Three-day repeated exposures
Fish were randomly assigned to a control tank (N=2 per trial) or noise exposed treatment tank (N=2 per trial) 18 h prior to noise exposure (Fig. 1A,B). The noise exposed fish was subjected to a 3-day repeated boat noise exposure while the control was simultaneously held in quiet conditions. Immediately after each trial, one fish from each treatment (one fish from the control treatment and one fish from the noise exposed treatment) was immediately euthanized to quantify hair cell density on the left saccule (Fig. 1C) and to quantify apoptotic cells on the right saccule (Fig. 1C). The remaining two individuals (one fish from the control treatment and one fish from the noise exposed treatment) received AEPs to assess hearing thresholds. The order of fish tested first was randomly selected and the second AEP was conducted at the conclusion of the first AEP (Fig. 1D).
Histology
After euthanasia, heads with cracked otic capsules were fixed in 4% methanol-free paraformaldehyde for 3 to 5 days before excision of saccular maculae for phalloidin and Terminal dUTP Nick-End-Labeling (TUNEL). Cell counts were conservative; images with artifacts (overexposure, tears, or regions covered by excess tissue that obscured hair cells) were re-imaged if possible or not included in cell counts.
Hair cell density assessed with phalloidin labeling
To visualize sensory hair cells of the left saccular macula, filamentous actin (F-actin) was labeled with Alexa Fluor 488 phalloidin (Invitrogen, Molecular Probes Inc., Eugene, OR, USA) according to the manufacturer’s protocol. Saccules were excised and rinsed in pre-warmed phosphate buffered saline (PBS) three times for 2 min each. Isolated saccules were placed in 4% methanol-free formaldehyde for 15 min at room temperature. A volume of 0.5 µl of 400× phalloidin stock solution was diluted in 200 µl of PBS and applied to saccules on glass slides and allowed to incubate in a humidified chamber for 60 min. After incubation, saccules were rinsed in PBS two times for 5 min each before being mounted on glass slides and cover slipped with CytoSeal 60 (Electron Microscopy Sciences, Hatfield, PA, USA). Sensory hair cells were viewed under a 40× objective using a green fluorescent protein (GFP; excitation 450–490 nm, emission 500–550 nm) filter of a Leica DM 2500 LED microscope and imaged using a Leica MC170 HD camera. Six 200×200 µm designated regions of the saccule were imaged (Fig. 3A, pink squares). Regions selected (H1, H2, H3 and H4 located in the ‘head’ region, and T1 and T2 in the ‘tail’ region, respectively; Fig. 3) were based on previously described ciliary bundle orientation patterns (Ramcharitar et al., 2001). This histology protocol was completed on the left saccular macula for both 15-min and 3-day exposure experiments. Region images were counted manually using the ‘cell counter’ plugin in Fiji-ImageJ version 2.3.1 software.

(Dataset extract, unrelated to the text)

-- ==== Sys2Proof/Machine/Core.lean ====
section
/-! DEFINITION. The machine as the host runs it. -/

def Sys2Proof.core : Host.Core := { State := Sys2Proof.Machine.State, Fault := Sys2Proof.Machine.Fault, Refusal := Sys2Proof.Machine.Refusal, step := Sys2Proof.Machine.step, reset := Sys2Proof.Machine.State.reset }
end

Apoptotic cells assessed with TUNEL labeling
Right saccular maculae of 3-day experiment individuals were processed for TUNEL according to manufacturer protocols (Uribe et al., 2013; ApopTag Fluorescein In Situ Apoptosis Detection kit S7110; CHEMICON/Millipore, Billerica, MA, USA). Right saccular maculae were excised and permeabilized with proteinase K (10 µg ml−1) for 25 min at room temperature. Maculae were then refixed in 4% methanol-free paraformaldehyde for 20 min and then rinsed in PBS three times for 5 min each. Saccules were properly oriented on glass slides, counterstained with DAPI (MBD0020, Sigma-Aldrich) and mounted under glass coverslips with CytoSeal. TUNEL-labeled cells were viewed and imaged under a 40× objective first using a GFP filter and second using a DAPI filter (DAPI; excitation 325–375 nm, emission 435–485 nm). Two images were taken per region: one under GFP and one under DAPI. These images were then merged and composited in Fiji-ImageJ and apoptotic cells were manually counted. Selected saccular regions (200×200 µm) are the same as those described above (Fig. 3B).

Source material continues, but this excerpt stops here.